[Data in this exercise — start]
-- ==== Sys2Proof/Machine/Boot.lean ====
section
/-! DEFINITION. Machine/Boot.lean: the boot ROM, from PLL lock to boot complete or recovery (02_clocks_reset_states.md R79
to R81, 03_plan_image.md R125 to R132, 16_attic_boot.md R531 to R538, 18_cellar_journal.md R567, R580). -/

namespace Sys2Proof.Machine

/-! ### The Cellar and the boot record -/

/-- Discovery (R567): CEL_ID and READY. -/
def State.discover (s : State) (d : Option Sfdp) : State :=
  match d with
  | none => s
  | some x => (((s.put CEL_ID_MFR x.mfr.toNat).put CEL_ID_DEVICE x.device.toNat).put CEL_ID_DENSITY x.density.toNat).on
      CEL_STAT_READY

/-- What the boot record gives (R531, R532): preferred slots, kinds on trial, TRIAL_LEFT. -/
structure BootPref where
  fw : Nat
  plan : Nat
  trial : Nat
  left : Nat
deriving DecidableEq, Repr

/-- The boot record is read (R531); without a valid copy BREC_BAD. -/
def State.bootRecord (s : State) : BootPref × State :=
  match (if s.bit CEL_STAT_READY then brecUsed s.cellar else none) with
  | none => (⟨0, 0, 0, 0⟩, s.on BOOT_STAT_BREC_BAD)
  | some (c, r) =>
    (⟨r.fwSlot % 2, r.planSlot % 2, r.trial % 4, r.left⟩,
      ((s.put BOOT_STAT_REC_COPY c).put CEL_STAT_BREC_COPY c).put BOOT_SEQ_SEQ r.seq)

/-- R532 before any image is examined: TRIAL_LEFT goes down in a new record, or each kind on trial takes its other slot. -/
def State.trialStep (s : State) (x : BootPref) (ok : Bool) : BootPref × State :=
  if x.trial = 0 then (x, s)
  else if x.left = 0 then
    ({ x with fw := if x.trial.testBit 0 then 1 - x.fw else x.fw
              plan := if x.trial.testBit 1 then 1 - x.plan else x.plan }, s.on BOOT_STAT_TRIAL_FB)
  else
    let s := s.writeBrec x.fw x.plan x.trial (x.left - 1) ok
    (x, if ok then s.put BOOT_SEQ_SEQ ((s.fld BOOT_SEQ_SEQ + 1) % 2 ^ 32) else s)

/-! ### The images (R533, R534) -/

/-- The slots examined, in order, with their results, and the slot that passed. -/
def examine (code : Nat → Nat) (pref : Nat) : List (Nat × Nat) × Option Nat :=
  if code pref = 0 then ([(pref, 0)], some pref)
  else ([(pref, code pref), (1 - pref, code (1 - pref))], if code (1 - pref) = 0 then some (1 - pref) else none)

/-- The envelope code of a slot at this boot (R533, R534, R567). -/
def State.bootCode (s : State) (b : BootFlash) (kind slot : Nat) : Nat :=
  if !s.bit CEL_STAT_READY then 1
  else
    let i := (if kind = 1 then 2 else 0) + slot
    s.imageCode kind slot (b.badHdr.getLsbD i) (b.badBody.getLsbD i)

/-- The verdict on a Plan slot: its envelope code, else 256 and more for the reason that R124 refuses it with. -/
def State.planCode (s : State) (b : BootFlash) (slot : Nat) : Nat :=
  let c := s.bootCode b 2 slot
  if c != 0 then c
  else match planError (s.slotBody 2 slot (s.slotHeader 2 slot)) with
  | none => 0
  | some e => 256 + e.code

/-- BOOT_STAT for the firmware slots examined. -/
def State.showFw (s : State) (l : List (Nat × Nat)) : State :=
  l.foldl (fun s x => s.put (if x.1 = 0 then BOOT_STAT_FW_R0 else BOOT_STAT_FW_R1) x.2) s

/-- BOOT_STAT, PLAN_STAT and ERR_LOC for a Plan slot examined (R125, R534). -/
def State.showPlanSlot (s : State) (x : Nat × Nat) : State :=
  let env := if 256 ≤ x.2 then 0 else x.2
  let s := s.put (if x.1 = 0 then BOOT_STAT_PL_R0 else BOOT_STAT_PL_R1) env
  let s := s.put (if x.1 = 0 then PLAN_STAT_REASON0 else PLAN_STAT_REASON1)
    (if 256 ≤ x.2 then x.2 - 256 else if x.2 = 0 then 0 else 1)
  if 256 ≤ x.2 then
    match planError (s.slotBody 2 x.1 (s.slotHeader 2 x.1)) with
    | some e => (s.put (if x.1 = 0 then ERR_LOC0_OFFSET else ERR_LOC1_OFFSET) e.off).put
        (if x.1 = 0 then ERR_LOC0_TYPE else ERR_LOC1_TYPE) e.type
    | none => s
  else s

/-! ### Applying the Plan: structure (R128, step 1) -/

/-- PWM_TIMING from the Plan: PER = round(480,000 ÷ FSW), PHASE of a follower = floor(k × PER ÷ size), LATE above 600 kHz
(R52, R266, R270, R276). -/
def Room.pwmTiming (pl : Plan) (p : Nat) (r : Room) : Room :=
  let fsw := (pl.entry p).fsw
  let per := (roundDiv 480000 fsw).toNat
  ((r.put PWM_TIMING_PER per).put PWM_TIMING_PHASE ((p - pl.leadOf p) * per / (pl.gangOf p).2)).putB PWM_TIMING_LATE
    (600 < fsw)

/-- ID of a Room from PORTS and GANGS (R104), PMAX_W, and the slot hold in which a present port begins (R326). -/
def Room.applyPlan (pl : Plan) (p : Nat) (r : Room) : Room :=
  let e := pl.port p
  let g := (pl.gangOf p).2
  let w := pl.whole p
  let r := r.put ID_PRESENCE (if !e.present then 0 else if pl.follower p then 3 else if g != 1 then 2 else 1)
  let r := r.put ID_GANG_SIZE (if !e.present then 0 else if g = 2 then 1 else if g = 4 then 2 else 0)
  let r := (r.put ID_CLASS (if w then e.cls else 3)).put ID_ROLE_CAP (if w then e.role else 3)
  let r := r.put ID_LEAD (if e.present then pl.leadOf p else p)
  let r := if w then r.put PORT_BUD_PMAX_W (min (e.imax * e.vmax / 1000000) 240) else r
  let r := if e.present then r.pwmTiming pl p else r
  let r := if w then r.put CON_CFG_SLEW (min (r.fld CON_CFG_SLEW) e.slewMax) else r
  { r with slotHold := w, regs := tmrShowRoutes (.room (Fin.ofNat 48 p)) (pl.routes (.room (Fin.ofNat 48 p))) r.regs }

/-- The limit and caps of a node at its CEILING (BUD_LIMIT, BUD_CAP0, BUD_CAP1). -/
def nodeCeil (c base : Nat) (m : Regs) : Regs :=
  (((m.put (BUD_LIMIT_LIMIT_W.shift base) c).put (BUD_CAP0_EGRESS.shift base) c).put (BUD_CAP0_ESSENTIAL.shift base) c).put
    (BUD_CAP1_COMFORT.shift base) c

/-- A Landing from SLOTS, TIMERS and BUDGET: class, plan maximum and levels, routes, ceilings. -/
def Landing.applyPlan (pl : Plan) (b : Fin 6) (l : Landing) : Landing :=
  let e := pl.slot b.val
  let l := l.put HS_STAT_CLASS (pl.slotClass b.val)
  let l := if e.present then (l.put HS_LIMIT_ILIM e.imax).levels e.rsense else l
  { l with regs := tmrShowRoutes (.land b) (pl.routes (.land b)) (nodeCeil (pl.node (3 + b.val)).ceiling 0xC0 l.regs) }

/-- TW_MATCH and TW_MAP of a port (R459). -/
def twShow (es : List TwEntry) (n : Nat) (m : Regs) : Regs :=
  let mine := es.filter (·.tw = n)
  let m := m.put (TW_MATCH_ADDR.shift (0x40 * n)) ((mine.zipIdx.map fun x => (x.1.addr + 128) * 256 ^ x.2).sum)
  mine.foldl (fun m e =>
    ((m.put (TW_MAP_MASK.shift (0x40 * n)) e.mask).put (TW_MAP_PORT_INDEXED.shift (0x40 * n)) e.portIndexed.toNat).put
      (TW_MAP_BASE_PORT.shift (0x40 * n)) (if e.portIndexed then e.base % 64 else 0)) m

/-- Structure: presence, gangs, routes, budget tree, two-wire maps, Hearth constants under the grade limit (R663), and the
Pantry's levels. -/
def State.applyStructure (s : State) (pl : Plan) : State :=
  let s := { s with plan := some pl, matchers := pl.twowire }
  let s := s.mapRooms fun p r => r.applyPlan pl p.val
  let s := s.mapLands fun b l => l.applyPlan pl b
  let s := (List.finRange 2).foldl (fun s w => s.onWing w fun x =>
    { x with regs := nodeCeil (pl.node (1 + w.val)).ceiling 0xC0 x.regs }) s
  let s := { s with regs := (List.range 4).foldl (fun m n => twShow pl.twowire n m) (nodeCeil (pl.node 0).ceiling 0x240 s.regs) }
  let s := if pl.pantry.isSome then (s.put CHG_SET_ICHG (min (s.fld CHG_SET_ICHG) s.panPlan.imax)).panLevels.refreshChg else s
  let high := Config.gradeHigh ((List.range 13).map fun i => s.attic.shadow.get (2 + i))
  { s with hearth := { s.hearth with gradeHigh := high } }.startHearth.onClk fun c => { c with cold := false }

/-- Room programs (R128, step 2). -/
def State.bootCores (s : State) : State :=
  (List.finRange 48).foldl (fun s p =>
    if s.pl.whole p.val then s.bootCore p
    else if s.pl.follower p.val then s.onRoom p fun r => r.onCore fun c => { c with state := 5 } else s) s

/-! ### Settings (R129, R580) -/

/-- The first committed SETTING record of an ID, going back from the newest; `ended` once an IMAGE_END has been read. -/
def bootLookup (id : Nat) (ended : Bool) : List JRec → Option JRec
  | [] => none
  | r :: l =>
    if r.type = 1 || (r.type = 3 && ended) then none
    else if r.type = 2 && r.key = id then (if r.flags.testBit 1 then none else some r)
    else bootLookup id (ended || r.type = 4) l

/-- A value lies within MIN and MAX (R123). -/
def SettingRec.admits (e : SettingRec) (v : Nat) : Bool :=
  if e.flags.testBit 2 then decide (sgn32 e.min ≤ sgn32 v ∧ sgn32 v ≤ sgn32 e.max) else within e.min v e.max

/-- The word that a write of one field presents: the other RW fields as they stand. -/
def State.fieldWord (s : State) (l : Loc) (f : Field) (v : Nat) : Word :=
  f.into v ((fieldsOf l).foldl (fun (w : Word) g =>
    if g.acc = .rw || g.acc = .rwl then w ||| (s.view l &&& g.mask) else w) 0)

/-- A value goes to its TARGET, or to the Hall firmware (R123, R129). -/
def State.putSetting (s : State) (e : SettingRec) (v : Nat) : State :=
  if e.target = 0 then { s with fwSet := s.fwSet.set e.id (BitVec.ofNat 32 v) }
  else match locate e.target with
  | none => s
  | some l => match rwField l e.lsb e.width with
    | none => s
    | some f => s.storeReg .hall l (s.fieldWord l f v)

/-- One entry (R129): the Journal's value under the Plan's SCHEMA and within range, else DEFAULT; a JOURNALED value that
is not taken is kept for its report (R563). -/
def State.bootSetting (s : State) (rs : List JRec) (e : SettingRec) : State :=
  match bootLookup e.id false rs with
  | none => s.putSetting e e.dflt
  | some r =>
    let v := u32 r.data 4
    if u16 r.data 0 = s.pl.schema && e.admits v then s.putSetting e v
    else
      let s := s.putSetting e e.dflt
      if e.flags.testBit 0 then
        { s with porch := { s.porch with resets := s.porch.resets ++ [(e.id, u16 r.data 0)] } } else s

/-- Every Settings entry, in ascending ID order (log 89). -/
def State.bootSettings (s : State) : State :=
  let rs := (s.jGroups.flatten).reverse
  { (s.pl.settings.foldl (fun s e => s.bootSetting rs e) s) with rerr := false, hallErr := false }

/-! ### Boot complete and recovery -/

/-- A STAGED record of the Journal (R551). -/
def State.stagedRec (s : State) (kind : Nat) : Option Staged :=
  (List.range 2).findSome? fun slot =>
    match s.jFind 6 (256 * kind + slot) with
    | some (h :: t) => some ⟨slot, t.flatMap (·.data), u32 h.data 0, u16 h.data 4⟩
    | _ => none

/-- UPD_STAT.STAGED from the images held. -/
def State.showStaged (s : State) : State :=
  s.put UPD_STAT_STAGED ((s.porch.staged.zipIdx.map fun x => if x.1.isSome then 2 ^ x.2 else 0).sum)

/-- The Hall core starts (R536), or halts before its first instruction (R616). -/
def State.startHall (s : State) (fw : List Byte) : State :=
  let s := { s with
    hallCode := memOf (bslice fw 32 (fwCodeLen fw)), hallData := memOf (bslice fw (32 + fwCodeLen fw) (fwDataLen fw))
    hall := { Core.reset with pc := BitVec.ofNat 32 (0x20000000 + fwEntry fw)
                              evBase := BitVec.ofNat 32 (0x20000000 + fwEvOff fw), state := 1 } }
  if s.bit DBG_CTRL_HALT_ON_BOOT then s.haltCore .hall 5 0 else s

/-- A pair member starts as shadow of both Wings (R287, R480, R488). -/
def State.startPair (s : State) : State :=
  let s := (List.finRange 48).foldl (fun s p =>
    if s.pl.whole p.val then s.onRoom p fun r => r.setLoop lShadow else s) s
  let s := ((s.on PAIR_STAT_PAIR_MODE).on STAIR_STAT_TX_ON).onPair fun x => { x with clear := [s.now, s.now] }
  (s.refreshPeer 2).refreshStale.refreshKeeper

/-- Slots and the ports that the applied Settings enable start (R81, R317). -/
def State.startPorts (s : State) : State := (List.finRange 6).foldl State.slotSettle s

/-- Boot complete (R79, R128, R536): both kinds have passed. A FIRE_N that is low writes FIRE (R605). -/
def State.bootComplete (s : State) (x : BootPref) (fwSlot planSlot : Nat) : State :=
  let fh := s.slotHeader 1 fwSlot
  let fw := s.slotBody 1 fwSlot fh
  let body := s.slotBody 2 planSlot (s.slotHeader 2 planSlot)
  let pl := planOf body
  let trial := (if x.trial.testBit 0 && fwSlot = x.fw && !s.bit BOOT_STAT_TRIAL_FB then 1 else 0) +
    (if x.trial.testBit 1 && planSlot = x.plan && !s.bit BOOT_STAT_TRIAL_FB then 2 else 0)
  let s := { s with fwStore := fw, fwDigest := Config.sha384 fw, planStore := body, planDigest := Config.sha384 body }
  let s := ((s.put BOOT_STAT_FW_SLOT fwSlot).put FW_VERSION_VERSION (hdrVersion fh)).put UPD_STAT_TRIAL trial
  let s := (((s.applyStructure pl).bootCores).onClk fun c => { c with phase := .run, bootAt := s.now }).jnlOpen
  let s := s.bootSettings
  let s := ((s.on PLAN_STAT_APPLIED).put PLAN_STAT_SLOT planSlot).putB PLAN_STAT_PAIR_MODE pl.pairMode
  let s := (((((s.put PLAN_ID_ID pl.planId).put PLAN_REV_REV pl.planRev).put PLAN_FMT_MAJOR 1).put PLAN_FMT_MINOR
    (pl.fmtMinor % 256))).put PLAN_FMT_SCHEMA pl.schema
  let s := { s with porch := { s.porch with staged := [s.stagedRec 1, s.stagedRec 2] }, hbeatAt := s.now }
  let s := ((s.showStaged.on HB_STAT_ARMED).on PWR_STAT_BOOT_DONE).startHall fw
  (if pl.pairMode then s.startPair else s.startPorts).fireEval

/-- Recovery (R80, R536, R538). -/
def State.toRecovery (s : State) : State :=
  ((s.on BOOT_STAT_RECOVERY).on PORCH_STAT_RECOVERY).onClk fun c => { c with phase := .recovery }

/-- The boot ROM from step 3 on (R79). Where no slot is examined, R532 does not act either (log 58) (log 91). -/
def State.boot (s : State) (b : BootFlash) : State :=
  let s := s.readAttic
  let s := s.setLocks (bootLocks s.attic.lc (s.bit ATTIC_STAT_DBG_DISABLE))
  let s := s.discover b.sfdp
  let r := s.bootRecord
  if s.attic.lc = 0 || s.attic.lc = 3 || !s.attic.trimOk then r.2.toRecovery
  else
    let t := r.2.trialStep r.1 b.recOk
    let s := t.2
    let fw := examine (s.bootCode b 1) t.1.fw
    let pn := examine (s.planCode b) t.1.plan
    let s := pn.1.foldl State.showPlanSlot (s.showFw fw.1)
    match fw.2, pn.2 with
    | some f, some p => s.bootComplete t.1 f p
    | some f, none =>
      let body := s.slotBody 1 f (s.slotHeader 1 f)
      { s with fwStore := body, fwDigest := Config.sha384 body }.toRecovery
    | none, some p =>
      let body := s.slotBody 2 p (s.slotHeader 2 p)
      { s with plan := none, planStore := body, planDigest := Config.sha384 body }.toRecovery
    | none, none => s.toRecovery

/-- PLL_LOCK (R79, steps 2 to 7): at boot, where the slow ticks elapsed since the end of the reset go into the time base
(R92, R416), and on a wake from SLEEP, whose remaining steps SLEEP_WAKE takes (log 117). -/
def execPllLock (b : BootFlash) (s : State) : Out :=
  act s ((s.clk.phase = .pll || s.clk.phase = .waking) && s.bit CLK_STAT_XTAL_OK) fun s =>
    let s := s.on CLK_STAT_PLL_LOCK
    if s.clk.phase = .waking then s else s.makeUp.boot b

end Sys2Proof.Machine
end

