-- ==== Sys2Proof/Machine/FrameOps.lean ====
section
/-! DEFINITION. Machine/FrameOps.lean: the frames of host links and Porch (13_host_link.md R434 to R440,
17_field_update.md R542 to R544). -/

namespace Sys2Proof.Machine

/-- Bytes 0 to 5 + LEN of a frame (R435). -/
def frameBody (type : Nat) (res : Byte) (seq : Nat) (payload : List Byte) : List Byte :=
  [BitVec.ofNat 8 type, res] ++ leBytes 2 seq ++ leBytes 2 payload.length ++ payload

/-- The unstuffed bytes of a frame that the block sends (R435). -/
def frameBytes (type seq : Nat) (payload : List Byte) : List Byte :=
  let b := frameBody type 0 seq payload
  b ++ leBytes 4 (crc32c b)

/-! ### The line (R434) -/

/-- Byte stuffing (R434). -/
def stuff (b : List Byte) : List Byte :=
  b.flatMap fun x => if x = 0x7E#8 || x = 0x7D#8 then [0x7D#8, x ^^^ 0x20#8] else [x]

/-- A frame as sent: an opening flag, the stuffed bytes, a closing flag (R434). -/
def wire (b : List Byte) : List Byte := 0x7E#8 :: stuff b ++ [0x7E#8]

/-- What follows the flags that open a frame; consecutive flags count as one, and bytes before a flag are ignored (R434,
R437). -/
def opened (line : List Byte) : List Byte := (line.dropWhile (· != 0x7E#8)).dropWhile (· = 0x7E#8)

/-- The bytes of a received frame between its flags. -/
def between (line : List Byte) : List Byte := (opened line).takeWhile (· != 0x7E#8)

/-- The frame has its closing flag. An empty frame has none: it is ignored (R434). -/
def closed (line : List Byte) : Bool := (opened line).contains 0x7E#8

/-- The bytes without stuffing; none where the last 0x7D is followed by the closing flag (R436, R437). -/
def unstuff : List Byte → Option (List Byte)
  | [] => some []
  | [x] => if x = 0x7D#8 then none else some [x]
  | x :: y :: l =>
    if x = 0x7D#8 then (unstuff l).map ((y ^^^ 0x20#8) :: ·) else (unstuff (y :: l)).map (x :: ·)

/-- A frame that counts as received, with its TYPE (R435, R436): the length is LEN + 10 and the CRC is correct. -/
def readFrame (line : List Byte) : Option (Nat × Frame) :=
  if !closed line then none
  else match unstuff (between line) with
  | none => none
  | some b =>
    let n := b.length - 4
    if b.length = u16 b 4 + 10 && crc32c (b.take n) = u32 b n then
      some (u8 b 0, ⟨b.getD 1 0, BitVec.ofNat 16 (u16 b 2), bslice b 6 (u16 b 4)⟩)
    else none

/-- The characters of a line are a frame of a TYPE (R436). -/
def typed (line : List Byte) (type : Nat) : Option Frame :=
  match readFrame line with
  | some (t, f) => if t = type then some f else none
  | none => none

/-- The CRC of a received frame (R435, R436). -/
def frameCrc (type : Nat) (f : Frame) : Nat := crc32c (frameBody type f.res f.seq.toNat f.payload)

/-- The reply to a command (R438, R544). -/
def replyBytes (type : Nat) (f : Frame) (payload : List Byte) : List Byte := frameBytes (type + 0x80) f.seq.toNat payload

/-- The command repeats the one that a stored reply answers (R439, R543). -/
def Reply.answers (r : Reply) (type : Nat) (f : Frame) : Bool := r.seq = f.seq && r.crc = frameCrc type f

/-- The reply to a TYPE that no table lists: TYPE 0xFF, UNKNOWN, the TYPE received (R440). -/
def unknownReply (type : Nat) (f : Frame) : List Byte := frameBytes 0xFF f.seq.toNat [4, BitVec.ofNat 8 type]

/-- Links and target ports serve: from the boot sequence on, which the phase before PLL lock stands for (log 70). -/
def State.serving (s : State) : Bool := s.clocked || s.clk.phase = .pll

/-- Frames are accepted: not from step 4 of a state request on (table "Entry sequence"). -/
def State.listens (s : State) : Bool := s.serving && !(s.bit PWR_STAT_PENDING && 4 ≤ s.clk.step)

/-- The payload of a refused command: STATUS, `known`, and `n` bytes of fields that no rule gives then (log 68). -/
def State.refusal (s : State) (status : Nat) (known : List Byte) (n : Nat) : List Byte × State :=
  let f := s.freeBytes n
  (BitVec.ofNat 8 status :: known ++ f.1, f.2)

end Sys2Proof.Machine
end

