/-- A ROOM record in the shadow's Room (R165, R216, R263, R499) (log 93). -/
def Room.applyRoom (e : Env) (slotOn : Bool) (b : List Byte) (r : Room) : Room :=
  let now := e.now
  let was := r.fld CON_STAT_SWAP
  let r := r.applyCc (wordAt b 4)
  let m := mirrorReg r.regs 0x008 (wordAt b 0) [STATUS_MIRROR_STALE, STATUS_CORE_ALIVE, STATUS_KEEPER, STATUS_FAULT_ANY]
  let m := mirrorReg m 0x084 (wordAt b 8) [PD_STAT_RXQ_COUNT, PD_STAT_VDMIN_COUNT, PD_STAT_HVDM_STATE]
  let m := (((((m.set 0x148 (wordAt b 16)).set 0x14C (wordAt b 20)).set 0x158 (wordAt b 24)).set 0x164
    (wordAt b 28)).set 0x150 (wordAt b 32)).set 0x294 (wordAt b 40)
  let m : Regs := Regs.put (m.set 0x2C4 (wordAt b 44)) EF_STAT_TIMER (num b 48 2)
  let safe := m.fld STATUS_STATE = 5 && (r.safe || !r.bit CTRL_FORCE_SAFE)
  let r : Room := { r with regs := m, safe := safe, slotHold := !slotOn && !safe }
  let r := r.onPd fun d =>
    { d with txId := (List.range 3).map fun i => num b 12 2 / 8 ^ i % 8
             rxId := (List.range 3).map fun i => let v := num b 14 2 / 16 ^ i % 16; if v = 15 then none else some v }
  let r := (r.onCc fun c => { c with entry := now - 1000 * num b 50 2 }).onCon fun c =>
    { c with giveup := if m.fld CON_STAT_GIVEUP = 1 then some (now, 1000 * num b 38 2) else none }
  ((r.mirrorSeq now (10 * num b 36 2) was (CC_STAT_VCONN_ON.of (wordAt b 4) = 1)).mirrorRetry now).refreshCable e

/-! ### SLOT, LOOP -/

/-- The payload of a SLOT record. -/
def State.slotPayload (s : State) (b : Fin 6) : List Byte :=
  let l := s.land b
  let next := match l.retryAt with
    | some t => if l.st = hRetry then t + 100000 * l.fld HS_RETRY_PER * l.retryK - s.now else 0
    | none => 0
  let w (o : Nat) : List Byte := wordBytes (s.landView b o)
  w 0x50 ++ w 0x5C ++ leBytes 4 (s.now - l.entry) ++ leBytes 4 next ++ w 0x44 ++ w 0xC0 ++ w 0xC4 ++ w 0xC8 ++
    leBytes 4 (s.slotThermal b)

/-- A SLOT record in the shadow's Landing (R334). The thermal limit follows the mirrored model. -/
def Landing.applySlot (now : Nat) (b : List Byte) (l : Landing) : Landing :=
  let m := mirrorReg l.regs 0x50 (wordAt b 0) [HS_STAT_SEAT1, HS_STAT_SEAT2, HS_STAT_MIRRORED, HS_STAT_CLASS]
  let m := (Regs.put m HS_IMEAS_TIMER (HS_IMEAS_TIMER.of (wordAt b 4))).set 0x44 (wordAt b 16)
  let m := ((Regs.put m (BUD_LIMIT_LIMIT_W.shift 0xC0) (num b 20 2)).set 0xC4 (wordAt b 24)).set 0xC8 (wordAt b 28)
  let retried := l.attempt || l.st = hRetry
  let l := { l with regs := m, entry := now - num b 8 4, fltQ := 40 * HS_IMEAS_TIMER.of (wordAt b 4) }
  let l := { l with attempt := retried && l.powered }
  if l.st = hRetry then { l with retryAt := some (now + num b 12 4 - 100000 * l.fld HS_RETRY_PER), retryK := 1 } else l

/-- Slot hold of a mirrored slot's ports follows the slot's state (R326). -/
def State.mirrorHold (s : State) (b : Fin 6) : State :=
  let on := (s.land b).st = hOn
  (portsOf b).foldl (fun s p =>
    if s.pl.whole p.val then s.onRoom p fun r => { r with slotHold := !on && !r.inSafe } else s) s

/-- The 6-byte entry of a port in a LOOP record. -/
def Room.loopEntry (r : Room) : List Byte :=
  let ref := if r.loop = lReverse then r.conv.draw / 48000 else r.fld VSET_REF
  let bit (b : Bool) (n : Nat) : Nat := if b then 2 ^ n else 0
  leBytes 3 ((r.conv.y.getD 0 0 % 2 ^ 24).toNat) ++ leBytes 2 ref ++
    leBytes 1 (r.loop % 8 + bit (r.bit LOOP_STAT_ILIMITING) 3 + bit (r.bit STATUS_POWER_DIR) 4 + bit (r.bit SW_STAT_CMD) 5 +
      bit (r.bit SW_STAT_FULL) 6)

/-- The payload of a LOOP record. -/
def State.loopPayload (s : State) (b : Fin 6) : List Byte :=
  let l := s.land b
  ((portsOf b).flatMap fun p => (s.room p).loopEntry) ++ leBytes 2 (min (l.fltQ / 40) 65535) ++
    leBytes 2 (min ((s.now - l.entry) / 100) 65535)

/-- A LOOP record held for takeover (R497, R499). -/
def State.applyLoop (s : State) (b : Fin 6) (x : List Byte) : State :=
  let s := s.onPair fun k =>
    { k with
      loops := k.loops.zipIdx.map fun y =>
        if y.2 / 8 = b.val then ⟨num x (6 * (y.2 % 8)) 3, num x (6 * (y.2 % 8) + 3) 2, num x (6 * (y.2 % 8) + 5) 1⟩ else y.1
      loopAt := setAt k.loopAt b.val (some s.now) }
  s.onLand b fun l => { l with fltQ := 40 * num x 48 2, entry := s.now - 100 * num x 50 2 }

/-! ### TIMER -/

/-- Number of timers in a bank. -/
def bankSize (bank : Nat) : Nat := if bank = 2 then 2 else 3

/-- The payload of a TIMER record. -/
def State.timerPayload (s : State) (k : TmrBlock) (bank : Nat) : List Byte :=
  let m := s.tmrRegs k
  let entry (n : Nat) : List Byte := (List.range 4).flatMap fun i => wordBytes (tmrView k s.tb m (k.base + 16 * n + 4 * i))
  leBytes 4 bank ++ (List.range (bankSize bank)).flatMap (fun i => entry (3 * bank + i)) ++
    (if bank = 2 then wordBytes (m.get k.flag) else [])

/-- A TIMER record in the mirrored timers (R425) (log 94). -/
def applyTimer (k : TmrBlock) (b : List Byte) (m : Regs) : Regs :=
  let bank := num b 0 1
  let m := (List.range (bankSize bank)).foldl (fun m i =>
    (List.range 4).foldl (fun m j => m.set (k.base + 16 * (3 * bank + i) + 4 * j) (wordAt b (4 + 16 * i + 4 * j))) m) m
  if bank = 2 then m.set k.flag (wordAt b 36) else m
[Data in this exercise — finish]
Task directions
Using the data above, print exactly the lines from the line that contains "if b.length = u16" through the line that contains "(R438, R544). -/", with both included.

Reply to the task
    if b.length = u16 b 4 + 10 && crc32c (b.take n) = u32 b n then
      some (u8 b 0, ⟨b.getD 1 0, BitVec.ofNat 16 (u16 b 2), bslice b 6 (u16 b 4)⟩)
    else none

/-- The characters of a line are a frame of a TYPE (R436). -/
def typed (line : List Byte) (type : Nat) : Option Frame :=
  match readFrame line with
  | some (t, f) => if t = type then some f else none
  | none => none

/-- The CRC of a received frame (R435, R436). -/
def frameCrc (type : Nat) (f : Frame) : Nat := crc32c (frameBody type f.res f.seq.toNat f.payload)

/-- The reply to a command (R438, R544). -/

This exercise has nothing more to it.